LISTED RECORDS Block Start
-- ==== Sys2Proof/Machine/DevMem.lean ====
section
/-! DEFINITION. The data path to HBM, the LLS and bay memory: interleave (R243 to R245), slice table (R261), check code (R249 to
R251), LLS cache and scratchpad (R264 to R267, R270), and reads, writes and atomics of device addresses. -/

namespace Sys2Proof.Machine

/-! ### Check code (R249) -/

/-- A byte times α in GF(2⁸) with polynomial x⁸ + x⁴ + x³ + x² + 1. -/
def gfStep (a : Byte) : Byte := if a.getLsbD 7 then (a <<< 1) ^^^ 0x1D else a <<< 1

/-- A byte times αⁿ. -/
def gfAlpha (a : Byte) : Nat → Byte
  | 0 => a
  | n + 1 => gfStep (gfAlpha a n)

/-- Bits flipped in symbol `j`. -/
def errAt (e : SymErrs) (j : Nat) : Byte := e.foldl (fun x p => if p.1.val = j then x ^^^ p.2 else x) 0

/-- Syndrome `i` of an error pattern: symbol `j` is the coefficient of xʲ. -/
def syndrome (e : SymErrs) (i : Nat) : Byte := (List.range 36).foldl (fun x j => x ^^^ gfAlpha (errAt e j) (i * j)) 0

/-- The decoder on an error pattern: `none` where it detects an uncorrectable error; otherwise the symbol it corrects and the
value it takes away, if any. -/
def rsDecode (e : SymErrs) : Option (Option (Nat × Byte)) :=
  let s0 := syndrome e 0
  let s1 := syndrome e 1
  let s2 := syndrome e 2
  let s3 := syndrome e 3
  if s0 = 0 ∧ s1 = 0 ∧ s2 = 0 ∧ s3 = 0 then some none
  else
    match (List.range 36).find? fun j =>
      s0 != 0 && gfAlpha s0 j == s1 && gfAlpha s0 (2 * j) == s2 && gfAlpha s0 (3 * j) == s3 with
    | some j => some (some (j, s0))
    | none => none

/-- The flips left in byte `k` of a unit after the decoder took `c` away: data pin `j` carries bit `j` of the 32 bits of each
beat, and beat `t` carries bytes 4t to 4t + 3. -/
def residualByte (e : SymErrs) (c : Option (Nat × Byte)) (k : Nat) : Byte :=
  (List.range 8).foldl (fun x i =>
    let j := k % 4 * 8 + i
    let left := errAt e j ^^^ (match c with
      | some (q, v) => if q = j then v else 0
      | none => 0)
    if left.getLsbD (k / 4) then x ||| ((1 : Byte) <<< i) else x) 0

/-! ### Interleave and slices -/

/-- Band of an HBM address (R243). -/
def bandOf (a : Nat) : Nat := a / 2 ^ 32 % 256

/-- Virtual pseudo-channel and local granule number of an address in a band of the given mode (R244). -/
def interleave (sillLocal : Bool) (a : Nat) : Nat × Nat :=
  let o := a % 2 ^ 32
  if sillLocal then
    let q := o / 2 ^ 30
    let h := o / 256 % 2 ^ 22
    let l := (h % 64) ^^^ (h / 64 % 64) ^^^ (h / 4096 % 64) ^^^ (h / 2 ^ 18 % 16)
    (l / 32 * 128 + l / 2 % 16 * 8 + (2 * q + l % 2), h / 64)
  else
    let g := o / 256
    ((g % 256) ^^^ (g / 256 % 256) ^^^ (g / 65536 % 256), g / 256)

/-- The address in its slice that holds local granule `local_` of virtual pseudo-channel `p` (R244 inverted): offset in the
band of the granule. -/
def deinterleave (sillLocal : Bool) (p local_ : Nat) : Nat :=
  if sillLocal then
    let l := p / 128 * 32 + p / 8 % 16 * 2 + p % 2
    let h0 := l ^^^ (local_ % 64) ^^^ (local_ / 64 % 64) ^^^ (local_ / 4096 % 16)
    p / 2 % 4 * 2 ^ 30 + (local_ * 64 + h0) * 256
  else
    ((p ^^^ (local_ % 256) ^^^ (local_ / 256 % 256)) + local_ * 256) * 256

/-- `HBM_BAND.MODE` of a band. -/
def State.sillLocal (s : State) (b : Nat) : Bool := s.getF (Fld.HBM_BAND_MODE b) == 1

/-- The band is live (R258, R259). -/
def State.bandLive (s : State) (b : Nat) : Bool := decide (b < s.getF Fld.HBM_CAP_LIVE_BANDS)

/-- Home of a slice in the slice table, and its own pseudo-channel where the table has no entry (R261). -/
def Hbm.sliceHome (h : Hbm) (band vpc : Nat) : Nat × Nat :=
  match h.slices.find? fun e => e.band == band && e.vpc == vpc with
  | some e => (e.pc, e.pos)
  | none => (vpc, band)

/-- Index of a slice in the list of moves of the fold in progress. -/
def FoldJob.indexOf (j : FoldJob) (band vpc : Nat) : Option Nat := j.moves.findIdx? fun e => e.band == band && e.vpc == vpc

/-- Physical pseudo-channel, slice position and local granule that serve an HBM address (R244, R261, R262). -/
def State.placeOf (s : State) (a : Nat) : Nat × Nat × Nat :=
  let band := bandOf a
  let vl := interleave (s.sillLocal band) a
  let home := s.hbm.sliceHome band vl.1
  match s.hbm.fold with
  | some j =>
    match j.indexOf band vl.1 with
    | some i =>
      if i * 256 + vl.2 / 256 < j.copied then
        match j.moves[i]? with
        | some e => (e.pc, e.pos, vl.2)
        | none => (home.1, home.2, vl.2)
      else (home.1, home.2, vl.2)
    | none => (home.1, home.2, vl.2)
  | none => (home.1, home.2, vl.2)

/-- Sill of a pseudo-channel (R245). -/
def sillOfPc (pc : Nat) : Nat := pc % 8 / 2

/-- How a pseudo-channel is trained. -/
def State.trainOf (s : State) (pc : Nat) : PcTrain := smapGet (fun _ => PcTrain.full) s.hbm.train pc

/-! ### HBM units -/

/-- An uncorrectable unit found: logged while the log is free and counted (R251), and a Bits event unless the scrub found it
(R252). -/
def State.ueLog (s : State) (src pc addr : Nat) : State :=
  let s := s.incF Fld.HBM_ECC_UNCORR_CNT
  let s := if s.getF Fld.HBM_UE_LOG_VALID = 1 then s
    else s.setFs [(Fld.HBM_UE_LOG_VALID, 1), (Fld.HBM_UE_LOG_SRC, src), (Fld.HBM_UE_LOG_PC, pc), (Fld.HBM_UE_LOG_ADDR, addr)]
  if src = 5 then s else s.bitsEvent cMEM_UNCORRECTABLE

/-- A corrected unit: counted for the device and its stack, an event that breaks tick-repeat, and queued for its write-back
(R250, R383). -/
def State.corrected (s : State) (pc u : Nat) (bs : List Byte) : State :=
  let s := ((s.incF Fld.HBM_ECC_CORR_CNT).incF (Fld.HBM_STACK_CORR_CNT (pc % 8))).tickEvent
  { s with hbm := { s.hbm with
    writeback := (u, bs) :: s.hbm.writeback.filter fun e => e.1 != u
    fixed := (pc, s.now) :: s.hbm.fixed.filter fun e => decide (s.now < e.2 + 1000000000) } }

/-- PENDING: a failed pseudo-channel awaits a fold that no event starts at once (R257, R274). -/
def State.foldPending (s : State) : State :=
  s.setF Fld.HBM_FOLD_CTRL_PENDING
    (if !s.hbm.waiting.isEmpty && (s.getF Fld.HBM_FOLD_CTRL_AUTO == 0 || s.hbm.fold.isSome) then 1 else 0)

/-- A failed pseudo-channel awaits its fold (R257, R274). -/
def State.failPc (s : State) (pc : Nat) : State :=
  let w := pc / 64
  let old := s.getF (Fld.HBM_PC_FAILED_FAILED w)
  if old.testBit (pc % 64) then s
  else
    let s := s.setF (Fld.HBM_PC_FAILED_FAILED w) (old ||| 2 ^ (pc % 64))
    State.foldPending { s with hbm := { s.hbm with waiting := s.hbm.waiting ++ [pc] } }

/-- An uncorrectable error on a pseudo-channel: more than 16 within 1 s fail it (R257). -/
def State.pcError (s : State) (pc : Nat) : State :=
  let l := (pc, s.now) :: s.hbm.recent.filter fun e => decide (s.now < e.2 + 1000000000)
  let s := { s with hbm := { s.hbm with recent := l } }
  if 16 < (l.filter fun e => e.1 == pc).length then s.failPc pc else s

/-- Units of a band whose contents a change of mode left undefined take open values when first touched (R268). -/
def State.settleUnit (s : State) (u : Nat) : State :=
  match s.hbm.open_.find? fun e => e.1 == u / 2 ^ 27 with
  | none => s
  | some e =>
    if s.hbm.settled.contains u then s
    else
      let s := s.setMemBytes (u * 32) ((List.range 32).map fun i => Config.freeByte e.2 (u * 32 + i))
      { s with hbm := { s.hbm with settled := u :: s.hbm.settled } }

/-- A read of one 32 B unit (device address / 32) from its pins (R249 to R251, R256): its bytes, or `none` where it is
uncorrectable. -/
def State.unitRead (s : State) (src u : Nat) (errs : SymErrs) : State × Option (List Byte) :=
  let a := u * 32
  let pc := (s.placeOf a).1
  if s.trainOf pc = .dead ∨ s.hbmBad.contains u then ((s.ueLog src pc a).pcError pc, none)
  else if errs = [] then (s, some (s.memBytes a 32))
  else
    match rsDecode errs with
    | none => (({ s with hbmBad := u :: s.hbmBad }.ueLog src pc a).pcError pc, none)
    | some c =>
      let bs := (List.range 32).map fun k => s.memByte (a + k) ^^^ residualByte errs c k
      match c with
      | none => (s, some bs)
      | some _ => (s.corrected pc u bs, some bs)

/-- A write of a whole unit to its pins (R250, R251). -/
def State.unitStore (s : State) (u : Nat) (bs : List Byte) : State :=
  let s := s.setMemBytes (u * 32) bs
  { s with
    hbmBad := s.hbmBad.filter fun k => k != u
    hbm := { s.hbm with writeback := s.hbm.writeback.filter fun e => e.1 != u } }

/-- Bytes `bs` laid over `old` from index `i`. -/
def overlay (old : List Byte) (i : Nat) (bs : List Byte) : List Byte := old.take i ++ bs ++ old.drop (i + bs.length)

/-- A write of bytes of one unit from offset `i` in it: a part is a locked read and write (R246, R251). Answers the state and
whether it succeeded. -/
def State.unitWrite (s : State) (src u i : Nat) (bs : List Byte) (errs : SymErrs) : State × Bool :=
  if bs.length = 32 then
    let pc := (s.placeOf (u * 32)).1
    if s.trainOf pc = .dead then (s.ueLog src pc (u * 32), false) else (s.unitStore u bs, true)
  else
    let r := s.unitRead src u errs
    match r.2 with
    | none => (r.1, false)
    | some old => (r.1.unitStore u (overlay old i bs), true)

/-- Units that a range of an HBM granule touches. -/
def unitsOf (a n : Nat) : List Nat := (List.range ((a + n - 1) / 32 + 1 - a / 32)).map (· + a / 32)

/-- A read of a range from HBM: every unit is read; `none` where one is uncorrectable. `errs` lists the errors unit by unit. -/
def State.hbmRead (s : State) (src a n : Nat) (errs : List SymErrs) : State × Option (List Byte) :=
  let us := unitsOf a n
  let r := us.foldl (fun (acc : State × Option (List Byte)) u =>
    let x := acc.1.unitRead src u (errs.getD (u - a / 32) [])
    (x.1, match acc.2, x.2 with
      | some l, some bs => some (l ++ bs)
      | _, _ => none)) (s, some [])
  (r.1, r.2.map fun l => (l.drop (a % 32)).take n)

/-- A write of a range to HBM, unit by unit. -/
def State.hbmWrite (s : State) (src a : Nat) (bs : List Byte) (errs : List SymErrs) : State × Bool :=
  (unitsOf a bs.length).foldl (fun (acc : State × Bool) u =>
    let lo := max a (u * 32)
    let hi := min (a + bs.length) (u * 32 + 32)
    let x := acc.1.unitWrite src u (lo - u * 32) ((bs.drop (lo - a)).take (hi - lo)) (errs.getD (u - a / 32) [])
    (x.1, acc.2 && x.2)) (s, true)

/-! ### LLS cache (R266, R267, R270) -/

/-- Number of cache segments of a sill. -/
def State.cacheSegs (s : State) (sill : Nat) : Nat :=
  ((List.range 16).filter fun k => s.getF (Fld.LLS_SEG_MODE (sill * 16 + k)) == 0).length

/-- Sill, cache segment (by its place among the sill's cache segments) and set of the granule at an address (R266). -/
def State.lineHome (s : State) (a : Nat) : Nat × Nat × Nat :=
  let p := s.placeOf a
  let sill := sillOfPc p.1
  let n := s.cacheSegs sill
  let h := (p.2.1 * 65536 + p.2.2) * 64 + (p.1 / 8 * 2 + p.1 % 2)
  (sill, h % n, h / n % 2048)

/-- Requests for an address pass through a cache: its band has CACHE set and its home sill has a cache segment. -/
def State.cachedAt (s : State) (a : Nat) : Bool :=
  s.getF (Fld.HBM_BAND_CACHE (bandOf a)) == 1 && decide (0 < s.cacheSegs (sillOfPc (s.placeOf a).1))

/-- The line that holds a granule. -/
def Hbm.line (h : Hbm) (g : Nat) : Option LlsLine := h.lines.find? fun l => l.gran == g

/-- A line dropped, with its check marks. -/
def State.dropLine (s : State) (g : Nat) : State :=
  { s with
    ecc1 := s.ecc1.filter fun k => k / 32 != g
    ecc2 := s.ecc2.filter fun k => k / 32 != g
    hbm := { s.hbm with lines := s.hbm.lines.filter fun l => l.gran != g } }

/-- Corrected single-bit errors of the LLS words that satisfy `p` (R270). -/
def State.llsFix (s : State) (p : Nat → Bool) : State :=
  let k := (s.ecc1.filter p).length
  if k = 0 then s
  else (({ s with ecc1 := s.ecc1.filter fun w => !p w }).incF Fld.LLS_ECC_CORR_CNT k).tickEvent k

/-- A dirty line written back to its home as read: an error found is logged with SRC 4 and marks the step (R267, R270). -/
def State.writeBackLine (s : State) (g : Nat) : State :=
  let s := s.llsFix fun w => w / 32 == g
  let pc := (s.placeOf (g * 256)).1
  let s := match s.ecc2.find? fun w => w / 32 == g with
    | some w => (s.incF Fld.LLS_ECC_UNCORR_CNT (s.ecc2.filter fun w => w / 32 == g).length).ueLog 4 pc (w * 8 / 32 * 32)
    | none => s
  { s with
    ecc2 := s.ecc2.filter fun w => w / 32 != g
    hbmBad := s.hbmBad.filter fun u => u / 8 != g
    hbm := { s.hbm with
      writeback := s.hbm.writeback.filter fun e => e.1 / 8 != g
      lines := s.hbm.lines.map fun l => if l.gran = g then { l with dirty := false } else l } }

/-- A line leaves the cache: written back first where dirty. -/
def State.evict (s : State) (l : LlsLine) : State := ((if l.dirty then s.writeBackLine l.gran else s).dropLine l.gran)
LISTED RECORDS Block End
- PROMPT: Restate the data verbatim through the "def interleave (sillLocal" line.

- RESULT:
-- ==== Sys2Proof/Machine/DevMem.lean ====
section
/-! DEFINITION. The data path to HBM, the LLS and bay memory: interleave (R243 to R245), slice table (R261), check code (R249 to
R251), LLS cache and scratchpad (R264 to R267, R270), and reads, writes and atomics of device addresses. -/

namespace Sys2Proof.Machine

/-! ### Check code (R249) -/

/-- A byte times α in GF(2⁸) with polynomial x⁸ + x⁴ + x³ + x² + 1. -/
def gfStep (a : Byte) : Byte := if a.getLsbD 7 then (a <<< 1) ^^^ 0x1D else a <<< 1

/-- A byte times αⁿ. -/
def gfAlpha (a : Byte) : Nat → Byte
  | 0 => a
  | n + 1 => gfStep (gfAlpha a n)

/-- Bits flipped in symbol `j`. -/
def errAt (e : SymErrs) (j : Nat) : Byte := e.foldl (fun x p => if p.1.val = j then x ^^^ p.2 else x) 0

/-- Syndrome `i` of an error pattern: symbol `j` is the coefficient of xʲ. -/
def syndrome (e : SymErrs) (i : Nat) : Byte := (List.range 36).foldl (fun x j => x ^^^ gfAlpha (errAt e j) (i * j)) 0

/-- The decoder on an error pattern: `none` where it detects an uncorrectable error; otherwise the symbol it corrects and the
value it takes away, if any. -/
def rsDecode (e : SymErrs) : Option (Option (Nat × Byte)) :=
  let s0 := syndrome e 0
  let s1 := syndrome e 1
  let s2 := syndrome e 2
  let s3 := syndrome e 3
  if s0 = 0 ∧ s1 = 0 ∧ s2 = 0 ∧ s3 = 0 then some none
  else
    match (List.range 36).find? fun j =>
      s0 != 0 && gfAlpha s0 j == s1 && gfAlpha s0 (2 * j) == s2 && gfAlpha s0 (3 * j) == s3 with
    | some j => some (some (j, s0))
    | none => none

/-- The flips left in byte `k` of a unit after the decoder took `c` away: data pin `j` carries bit `j` of the 32 bits of each
beat, and beat `t` carries bytes 4t to 4t + 3. -/
def residualByte (e : SymErrs) (c : Option (Nat × Byte)) (k : Nat) : Byte :=
  (List.range 8).foldl (fun x i =>
    let j := k % 4 * 8 + i
    let left := errAt e j ^^^ (match c with
      | some (q, v) => if q = j then v else 0
      | none => 0)
    if left.getLsbD (k / 4) then x ||| ((1 : Byte) <<< i) else x) 0

/-! ### Interleave and slices -/

/-- Band of an HBM address (R243). -/
def bandOf (a : Nat) : Nat := a / 2 ^ 32 % 256

/-- Virtual pseudo-channel and local granule number of an address in a band of the given mode (R244). -/
def interleave (sillLocal : Bool) (a : Nat) : Nat × Nat :=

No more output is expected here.